Another potential option to improve peer review is a wholescale systemic change, with peer review adopting an alternative model. Several alternative peer-review models have been suggested, including the use of “as-is (paper is assessed on its initial merit with no suggested changes offered),” “double-blind (reviewer and author identity redacted),” and “total transparency (all reviewer comments and author responses made public)” models. Others have suggested the use of reviewer training [1, 2, 13]. Unfortunately, when alternative models have been assessed, they have not had measurable success in improving the peer-review process [14,15,16,17]. This is not surprising, and we argue that no model of peer review can succeed unless those within the system behave in a way that upholds the system’s integrity.

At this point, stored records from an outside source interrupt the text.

/-! ### Table records and frames (16_network_datapath.md) -/

/-- A record of Table 16.3 with CMD, TABLE, INDEX, INSTANCE and IMAGE. -/
def recordOf (cmd t idx inst : Nat) (img : List Byte) : List Byte :=
  leBytes 1 cmd ++ leBytes 1 t ++ [0, 0] ++ leBytes 4 idx ++ leBytes 1 inst ++ List.replicate 7 0 ++ fix 80 img

/-- What a table record leaves as it was: registers, memory but the flow table's images, time, rings, frames and what has left the
part; and the record is answered with RESULT `res`. -/
structure RecordDone (s t : State) (res : Nat) : Prop where
  result : t.resp = res
  inReply : le t.reply 2 1 = res
  regs : t.regs = s.regs
  time : t.T = s.T
  rings : t.hif = s.hif
  frames : t.net.frames = s.net.frames
  out : t.out = s.out

/-- No entry of any table changes. -/
def tablesKept (s t : State) : Prop := t.net.tab = s.net.tab

/-- Every entry but the one of table `k` at index `i` stays. -/
def entriesKept (s t : State) (k i : Nat) : Prop := ∀ k' i', tabKey k' i' ≠ tabKey k i → t.ent? k' i' = s.ent? k' i'

/-! ### Counters, ports and gates (17_traffic_scheduling.md) -/

/-- Counter `x` of `t` is one more than in `s`, or stays at its highest value. -/
def countedOne (s t : State) (x : Fld) : Prop := t.get x = wrap x.w (satAdd x.w (s.get x) 1)

/-- What a change of the gates of port `p` leaves as it was: every register field but those of `l`, memory, time, what has left the
part, and the frames that wait and are sent; credits and waits are brought up to T. -/
structure GateStep (s t : State) (p : Nat) (l : List Fld) : Prop where
  fields : KeepsFields s t l
  mem : t.mem = s.mem
  time : t.T = s.T
  out : t.out = s.out
  nodes : t.tsn.node = s.tsn.node
  ports : t.tsn.port = s.tsn.port
  others : ∀ q, q ≠ p → t.gcl q = s.gcl q
  rounds : ∀ c < 8, (t.tcq p c).round = (s.tcq p c).round

/-! ### Qoronami frames (18_qoronami_aggregation.md) -/

/-- The oldest frame of the receive buffer is `e`, which passes the checks of R665 as `m`, of type `t`, with a SEQ above the last
accepted one (R666); `l` are the other frames. -/
structure QorAt (s : State) (e : Nat × List Byte) (l : List (Nat × List Byte)) (m : QorMsg) (t : Nat) : Prop where
  rx : s.agg.rx = e :: l
  good : qorParse s e = some m
  typ : m.typ = t
  fresh : ∀ q, qorLast s m.src m.epoch = some q → q < m.seq

/-- The frame `m` has been taken: `l` is what was behind it, less the frames that fail the checks, which are counted with `k` more in
MISMATCH; every register field but those of `x`, memory and time stay. -/
structure QorTaken (s t : State) (m : QorMsg) (l : List (Nat × List Byte)) (k : Nat) (x : List Fld) : Prop where
  rx : t.agg.rx = l.filter (fun e => (qorParse s e).isSome)
  seq : qorLast t m.src m.epoch = some m.seq
  mismatch : t.get AGG_CNT_MISMATCH = satAdd 8 (s.get AGG_CNT_MISMATCH) ((l.filter (fun e => (qorParse s e).isNone)).length + k)
  fields : KeepsFields s t (AGG_CNT_MISMATCH :: x)
  mem : t.mem = s.mem
  time : t.T = s.T

/-- The frame of type `typ` that `s` sends next, with EPOCH, TARGET and payload (Table 18.1). -/
def qorFrame (s : State) (typ epoch target : Nat) (pl : List Byte) : Out :=
  .qor (s.get AGG_CFG_PORT) (leBytes 1 1 ++ leBytes 1 typ ++ leBytes 2 (s.get AGG_ID_GROUP) ++ leBytes 2 (s.get AGG_ID_NODE_ID) ++ leBytes 2 epoch ++
    leBytes 4 s.agg.seq ++ leBytes 2 target ++ leBytes 2 pl.length ++ pl)

/-- The rows that take a received frame, with the type that each takes. -/
def qorRows : List (Instr × Nat) :=
  [(.qorRef, qorREF), (.qorIsland, qorISLAND), (.qorResume, qorRESUME), (.qorJoin, qorJOIN), (.qorAccept, qorACCEPT), (.qorReject, qorREJECT),
   (.qorLeave, qorLEAVE), (.qorStatus, qorSTATUS)]

end Sys2Proof.Machine
end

Beaumont [7] and Gerwing and Rash [8] contend that a peer review code of conduct is required to promote good reviewer behaviour while minimizing harmful behaviours. Gerwing and Rash [8] provide an example of what a peer review code of conduct could entail. Scientific codes of conduct already exist in some fields, such as for professional engineers or biologists. Unfortunately, such codes of conduct do not extend to peer review. While some journals offer guidelines around reviewer behaviour, this is far from the norm. Further, such guidelines lack the rigor of an accepted professional code of conduct [8]. Based on the findings of our investigation, we endorse the adoption of a peer review code of conduct. If an explicit code of conduct was available to guide reviewer behaviour, as well as to judge conduct against, editors would not be required to make judgement calls as often. If issues are detected with reviewer comments, Editors could request that reviewers provide feedback that conforms to the code of conduct. Therefore, assisting editors in what is admittedly a difficult job (to say nothing of finding reviewers in the first place). Finally, peer-reviewer training could be designed around such codes of conduct to provide a universal standard.